• [About this task]:
Please retype the records below exactly, from the first line down to and including the line with "open Sys2Proof.Machine".
════════
-- ==== Sys2Proof/Tests/Slice0.lean ====
section
/-! SUPPORT. Tests of the model, each expected value from spec/ (named in the docstring), and the witnesses of the
hypotheses of the obligations. -/

namespace Sys2Proof.Tests

open Sys2Proof.Machine

/-! ## Helpers -/

/-- A bound block with a sink that answers `st` once. -/
def bound (st : Status) : State := { State.reset with cbBound := true, sinkScript := [.answers st] }

/-- A bound block in a phase with `digits` digits to come. -/
def at_ (p : Phase) (digits : BitVec 9) : State := { bound .continue_ with phase := p, remainingDigits := digits }

/-- A block inside the payload of a record of three bytes. -/
def inPayload (type : Byte) (digits : BitVec 9) : State :=
  { at_ .awaitPayload digits with mark := 0x3A, length := 3, recType := type }

/-- The same under `Consume`. -/
def consuming (s : State) : State := { s with params := { s.params with slotPolicy := .consume } }

/-- A view of the next state. -/
def view {α : Type} (f : State → α) : Host.Outcome State Fault Refusal → Option α
  | .next t => some (f t)
  | .fault _ => none
  | .refused _ => none

/-- The refusal of a step. -/
def refusal : Host.Outcome State Fault Refusal → Option Refusal
  | .refused r => some r
  | .next _ => none
  | .fault _ => none

/-- The fault of a step. -/
def stuckFault : Host.Outcome State Fault Refusal → Option Fault
  | .fault f => some f
  | .next _ => none
  | .refused _ => none

/-- The status word of the result, at the default width. -/
def status (s : State) : Option Nat := s.result.status.map fun st => (statusWord 8 st).toNat

/-! ## Decoding: words from the match column of the opcode table (R70, R72, R89) -/

theorem test_decode_commands :
    decode 0b0000000000 = some (.nop 0x00) ∧ decode 0b0011111111 = some (.nop 0xFF) ∧
    decode 0b0100000000 = some (.init 0x00) ∧ decode 0b0110100101 = some (.init 0xA5) ∧
    decode 0b1000000000 = some (.begin 0x00) ∧ decode 0b1000111010 = some (.begin 0x3A) := by decide

theorem test_decode_lines_and_mark :
    decode 0b1100001101 = some .feedCr ∧ decode 0b1100001010 = some .feedLf ∧
    decode 0b1100111010 = some .feedMark := by decide

theorem test_decode_decimal_digits :
    decode 0b1100110000 = some .feedHex0 ∧ decode 0b1100110001 = some .feedHex1 ∧
    decode 0b1100110010 = some .feedHex2 ∧ decode 0b1100110011 = some .feedHex3 ∧
    decode 0b1100110100 = some .feedHex4 ∧ decode 0b1100110101 = some .feedHex5 ∧
    decode 0b1100110110 = some .feedHex6 ∧ decode 0b1100110111 = some .feedHex7 ∧
    decode 0b1100111000 = some .feedHex8 ∧ decode 0b1100111001 = some .feedHex9 := by decide

theorem test_decode_upper_digits :
    decode 0b1101000001 = some .feedHexUpperA ∧ decode 0b1101000010 = some .feedHexUpperB ∧
    decode 0b1101000011 = some .feedHexUpperC ∧ decode 0b1101000100 = some .feedHexUpperD ∧
    decode 0b1101000101 = some .feedHexUpperE ∧ decode 0b1101000110 = some .feedHexUpperF := by decide

theorem test_decode_lower_digits :
    decode 0b1101100001 = some .feedHexLowerA ∧ decode 0b1101100010 = some .feedHexLowerB ∧
    decode 0b1101100011 = some .feedHexLowerC ∧ decode 0b1101100100 = some .feedHexLowerD ∧
    decode 0b1101100101 = some .feedHexLowerE ∧ decode 0b1101100110 = some .feedHexLowerF := by decide

/-- The bytes next to the ranges (R121), NUL and 0xFF (R107). -/
theorem test_decode_other :
    decode 0b1100101111 = some (.feedOther 0x2F) ∧ decode 0b1100111011 = some (.feedOther 0x3B) ∧
    decode 0b1101000000 = some (.feedOther 0x40) ∧ decode 0b1101000111 = some (.feedOther 0x47) ∧
    decode 0b1101100000 = some (.feedOther 0x60) ∧ decode 0b1101100111 = some (.feedOther 0x67) ∧
    decode 0b1100000000 = some (.feedOther 0x00) ∧ decode 0b1111111111 = some (.feedOther 0xFF) := by decide

/-- R70 in the table's 16-bit container. -/
theorem test_decodeTableWord :
    decodeTableWord 16 0x33A = some .feedMark ∧ decodeTableWord 16 0x200 = some (.begin 0) ∧
    decodeTableWord 8 0x3A = some (.nop 0x3A) := by decide

theorem test_encode : encode .feedHexLowerF = 0x366 ∧ encode (.feedOther 0x47) = 0x347 ∧ encode (.init 0) = 0x100 := by
  decide

/-! ## WellFormed: an ill-formed FEED.OTHER for each class it excludes, and the bytes just outside (R72) -/

theorem test_wf_refuses_cr : Instr.wf (.feedOther 0x0D) = false ∧ Instr.wf (.feedOther 0x0C) = true := by decide
theorem test_wf_refuses_lf : Instr.wf (.feedOther 0x0A) = false ∧ Instr.wf (.feedOther 0x0B) = true := by decide
theorem test_wf_refuses_mark : Instr.wf (.feedOther 0x3A) = false ∧ Instr.wf (.feedOther 0x3B) = true := by decide
theorem test_wf_refuses_decimal :
    Instr.wf (.feedOther 0x30) = false ∧ Instr.wf (.feedOther 0x39) = false ∧ Instr.wf (.feedOther 0x2F) = true := by
  decide
theorem test_wf_refuses_upper :
    Instr.wf (.feedOther 0x41) = false ∧ Instr.wf (.feedOther 0x46) = false ∧ Instr.wf (.feedOther 0x40) = true ∧
    Instr.wf (.feedOther 0x47) = true := by decide
theorem test_wf_refuses_lower :
    Instr.wf (.feedOther 0x61) = false ∧ Instr.wf (.feedOther 0x66) = false ∧ Instr.wf (.feedOther 0x60) = true ∧
    Instr.wf (.feedOther 0x67) = true := by decide

/-! ## Operations -/

/-- T1. -/
theorem test_nibble :
    nibble 0x2F = none ∧ nibble 0x30 = some 0 ∧ nibble 0x39 = some 9 ∧ nibble 0x3A = none ∧ nibble 0x40 = none ∧
    nibble 0x41 = some 10 ∧ nibble 0x46 = some 15 ∧ nibble 0x47 = none ∧ nibble 0x60 = none ∧
    nibble 0x61 = some 10 ∧ nibble 0x66 = some 15 ∧ nibble 0x67 = none ∧ nibble 0x0D = none ∧ nibble 0xB0 = none := by
  decide

/-- T2. -/
theorem test_insertDigit :
    insertDigit (0x00 : Byte) 0xA 1 = 0xA0 ∧ insertDigit (0xA0 : Byte) 0x5 0 = 0xA5 ∧
    insertDigit (0x5A : Byte) 0x3 1 = 0x3A ∧ insertDigit (0xFF : Byte) 0x0 0 = 0xF0 ∧
    insertDigit (0xFFFF : BitVec 16) 0x0 2 = 0xF0FF ∧ insertDigit (0x1234 : BitVec 16) 0xF 3 = 0xF234 := by decide

/-- T4.1. -/
theorem test_finalize :
    finalize 0x00 = 0x00 ∧ finalize 0x01 = 0xFF ∧ finalize 0x04 = 0xFC ∧ finalize 0x14 = 0xEC ∧
    finalize 0x80 = 0x80 ∧ finalize 0xE2 = 0x1E ∧ finalize 0xFF = 0x01 := by decide

/-- R80: the words of its table. -/
theorem test_statusWord :
    (statusWord 8 .end_).toNat = 0x001 ∧ (statusWord 8 (.own 0xFF)).toNat = 0x0FF ∧
    (statusWord 8 (.ext 0x07)).toNat = 0x107 ∧ (statusWord 8 (.ext 0xFF)).toNat = 0x1FF := by decide

/-! ## Commands -/

/-- T10.4: NOP returns no status and keeps the count. -/
theorem test_nop : view (fun t => (t.phase, t.remainingDigits, t.result)) (exec (.nop 0x3A) (at_ .awaitAddress 4)) =
    some (.awaitAddress, 4, Result.nothing) := by decide

/-- R100, its example. -/
theorem test_init : view (fun t => (t.cbBound, t.phase, t.result)) (exec (.init 0) State.reset) =
    some (true, .awaitMark, Result.nothing) := by decide

/-- R101, its example; T10.1: the count stays. -/
theorem test_begin : view (fun t => (t.phase, t.extensionBase, t.remainingDigits, t.cbBound))
    (exec (.begin 0) { inPayload 0 6 with extensionBase := 0xFFFF0000 }) = some (.awaitMark, 0, 6, true) := by decide

/-- R104, its example, and T8.4: ignored at a count of 0 too. -/
theorem test_feedCr :
    view (fun t => (t.phase, t.remainingDigits, status t)) (exec .feedCr (at_ .awaitAddress 4)) =
      some (.awaitAddress, 4, some 0x000) ∧
    view (fun t => (t.fault, status t)) (exec .feedCr (consuming (at_ .awaitChecksum 0))) =
      some (none, some 0x000) := by decide

/-- R73: LF is recognised before the phase, even a reserved one. -/
theorem test_feedLf : view (fun t => (t.fault, status t)) (exec .feedLf (at_ .reserved6 0)) =
    some (none, some 0x000) := by decide

/-- R141, its example. -/
theorem test_feedMark_starts :
    view (fun t => (t.runningChecksum, t.phase, t.remainingDigits, t.mark, t.result.recStart))
      (exec .feedMark { bound .continue_ with runningChecksum := 0x55 }) = some (0, .awaitLength, 2, 0x3A, true) := by
  decide

/-- T7.3: `:` in the address field. -/
theorem test_feedMark_in_record :
    view (fun t => (t.phase, t.remainingDigits, status t, t.result.recStart)) (exec .feedMark (at_ .awaitAddress 4)) =
      some (.awaitAddress, 4, some 0x002, false) := by decide

/-- E5: the bytes of its list in AwaitMark and in a digit phase. -/
theorem test_feedOther :
    view status (exec (.feedOther 0x78) (bound .continue_)) = some (some 0x000) ∧
    view (fun t => (t.remainingDigits, status t)) (exec (.feedOther 0xFF) (at_ .awaitAddress 4)) =
      some (4, some 0x002) := by decide

/-- R125, T8.2: under `Consume` the invalid character takes a slot. -/
theorem test_feedOther_consume :
    view (fun t => (t.phase, t.remainingDigits, status t)) (exec (.feedOther 0x47) (consuming (at_ .awaitAddress 2))) =
      some (.awaitAddress, 1, some 0x002) := by decide

/-- R121: the first digit of `LL` lands in slot 1, for each of the 22 characters (R142: `'f'` gives 0xF0). -/
theorem test_every_hex_digit :
    ([Instr.feedHex0, .feedHex1, .feedHex2, .feedHex3, .feedHex4, .feedHex5, .feedHex6, .feedHex7, .feedHex8,
      .feedHex9, .feedHexUpperA, .feedHexUpperB, .feedHexUpperC, .feedHexUpperD, .feedHexUpperE, .feedHexUpperF,
      .feedHexLowerA, .feedHexLowerB, .feedHexLowerC, .feedHexLowerD, .feedHexLowerE, .feedHexLowerF].map
        fun i => view (·.length) (exec i (at_ .awaitLength 2))) =
      ([0x00, 0x10, 0x20, 0x30, 0x40, 0x50, 0x60, 0x70, 0x80, 0x90, 0xA0, 0xB0, 0xC0, 0xD0, 0xE0, 0xF0, 0xA0, 0xB0,
        0xC0, 0xD0, 0xE0, 0xF0] : List Byte).map some := by decide

/-- R143, its example. -/
theorem test_length_complete :
    view (fun t => (t.length, t.runningChecksum, t.phase, t.remainingDigits)) (exec .feedHex3 (at_ .awaitLength 1)) =
      some (0x03, 0x03, .awaitAddress, 4) := by decide

/-- R145, its example. -/
theorem test_address_digit :
    view (fun t => (t.loadOffset, t.remainingDigits)) (exec .feedHex3 (at_ .awaitAddress 2)) = some (0x0030, 1) := by
  decide

/-- T1, T3: `:03ABCD`, its last digit. -/
theorem test_address_complete :
    view (fun t => (t.loadOffset, t.runningChecksum, t.phase, t.remainingDigits))
      (exec .feedHexUpperD { at_ .awaitAddress 1 with loadOffset := 0xABC0, runningChecksum := 0x03 }) =
      some (0xABCD, 0x7B, .awaitType, 2) := by decide

/-- R149, its example. -/
theorem test_type_complete :
    view (fun t => (t.recType, t.runningChecksum, t.phase, t.remainingDigits))
      (exec .feedHex0 { at_ .awaitType 1 with length := 3, runningChecksum := 0x33 }) =
      some (0x00, 0x33, .awaitPayload, 6) := by decide

/-- T3: `:FF` needs 510 digits; a length of 0 goes to the checksum. -/
theorem test_type_length_bounds :
    view (·.remainingDigits) (exec .feedHex0 { at_ .awaitType 1 with length := 0xFF }) = some 510 ∧
    view (fun t => (t.phase, t.remainingDigits)) (exec .feedHex1 (at_ .awaitType 1)) = some (.awaitChecksum, 2) := by
  decide

/-- R150, its example, and T6: a type-02 record of no bytes. -/
theorem test_extension_init :
    view (fun t => (t.extensionBase, t.extensionBytePos, t.phase, t.remainingDigits))
      (exec .feedHex4 { at_ .awaitType 1 with length := 2, extensionBase := 0x00000100 }) =
      some (0, 3, .awaitPayload, 4) ∧
    view (fun t => (t.extensionBase, t.extensionBytePos, t.phase))
      (exec .feedHex2 { at_ .awaitType 1 with extensionBase := 0x11220000 }) = some (0, 1, .awaitChecksum) := by decide

/-- R165, its example: the second byte of E1 (R162: the sum goes from 0x35 to 0x68). -/
theorem test_data_byte :
    view (fun t => (t.pendingByte, t.runningChecksum, t.recordByteIndex, t.sinkLog))
      (exec .feedHex3 { inPayload 0x00 3 with
        loadOffset := 0x0030, pendingByte := 0x32, runningChecksum := 0x35, recordByteIndex := 1 }) =
      some (0x33, 0x68, 2, [⟨0x00000031, 0x33⟩]) := by decide

/-- T5.1: the address sum wraps. -/
theorem test_data_address_wraps :
    view (fun t => (t.sinkLog, t.phase, t.remainingDigits))
      (exec .feedHexUpperB { inPayload 0x00 1 with
        extensionBase := 0xFFFF0000, loadOffset := 0xFFFF, pendingByte := 0xBA, recordByteIndex := 1 }) =
      some ([⟨0x00000000, 0xBB⟩], .awaitChecksum, 2) := by decide

/-- T5.2: the sink's status is passed through and changes nothing else. -/
theorem test_sink_status_passes :
    view (fun t => (status t, t.recordByteIndex))
      (exec .feedHex3 { inPayload 0x00 3 with sinkScript := [.answers (.ext 0x07)], recordByteIndex := 1 }) =
      some (some 0x107, 2) := by decide

/-- R163, T4.8: the second byte of `:02000001AABB98`. -/
theorem test_other_type_discards :
    view (fun t => (t.runningChecksum, t.sinkLog, t.phase))
      (exec .feedHexUpperB { inPayload 0x01 1 with pendingByte := 0xBA, runningChecksum := 0xAD }) =
      some (0x68, [], .awaitChecksum) := by decide

/-- R170, its example; R171, its example. -/
theorem test_extension_bytes :
    view (fun t => (t.extensionBase, t.extensionBytePos))
      (exec .feedHexUpperF { inPayload 0x04 3 with pendingByte := 0xF0, extensionBytePos := 3 }) =
      some (0xFF000000, 2) ∧
    view (fun t => (t.extensionBase, t.extensionBytePos))
      (exec .feedHex0 { inPayload 0x02 1 with pendingByte := 0x10, extensionBytePos := 0 }) =
      some (0x00000100, 7) := by decide

/-- R173, T6: the fifth byte of `:05000004123456789A49` is only summed. -/
theorem test_extension_byte_past_the_slots :
    view (fun t => (t.extensionBase, t.extensionBytePos, t.runningChecksum))
      (exec .feedHexUpperA { inPayload 0x04 1 with
        pendingByte := 0x98, extensionBytePos := 7, extensionBase := 0x12345678, runningChecksum := 0x1D }) =
      some (0x12345678, 7, 0xB7) := by decide

/-- E1: its last digit; T4.3: a wrong one. -/
theorem test_checksum :
    view (fun t => (status t, t.phase, t.remainingDigits))
      (exec .feedHexUpperE { at_ .awaitChecksum 1 with targetChecksum := 0x10, runningChecksum := 0xE2 }) =
      some (some 0x000, .awaitMark, 0) ∧
    view (fun t => (status t, t.targetChecksum))
      (exec .feedHexUpperF { at_ .awaitChecksum 1 with targetChecksum := 0x10, runningChecksum := 0xE2 }) =
      some (some 0x003, 0x1F) := by decide

/-- E2: End, whatever the checksum. -/
theorem test_end :
    view (fun t => (status t, t.phase))
      (exec .feedHex0 { at_ .awaitChecksum 1 with recType := 0x01, runningChecksum := 0x01 }) =
      some (some 0x001, .awaitMark) := by decide

/-- T9.1: a data byte before INIT. -/
theorem test_unboundSink :
    view (fun t => (t.fault, t.pendingByte, t.remainingDigits, t.runningChecksum, t.sinkLog))
      (exec .feedHex5 { inPayload 0x00 1 with cbBound := false, pendingByte := 0x50, runningChecksum := 0x01 }) =
      some (some .unboundSink, 0x50, 1, 0x01, []) := by decide

/-- T8.4: the digit after the stuck state faults, and BEGIN is then refused. -/
theorem test_counterUnderflow :
    view (fun t => (t.fault, t.phase)) (exec .feedHex0 (consuming (at_ .awaitChecksum 0))) =
      some (some .counterUnderflow, .awaitChecksum) ∧
    refusal (exec (.begin 0) { at_ .awaitChecksum 0 with fault := some .counterUnderflow }) =
      some (.faultRecorded .counterUnderflow) := by decide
════════
• [Written answer]:
-- ==== Sys2Proof/Tests/Slice0.lean ====
section
/-! SUPPORT. Tests of the model, each expected value from spec/ (named in the docstring), and the witnesses of the
hypotheses of the obligations. -/

namespace Sys2Proof.Tests

open Sys2Proof.Machine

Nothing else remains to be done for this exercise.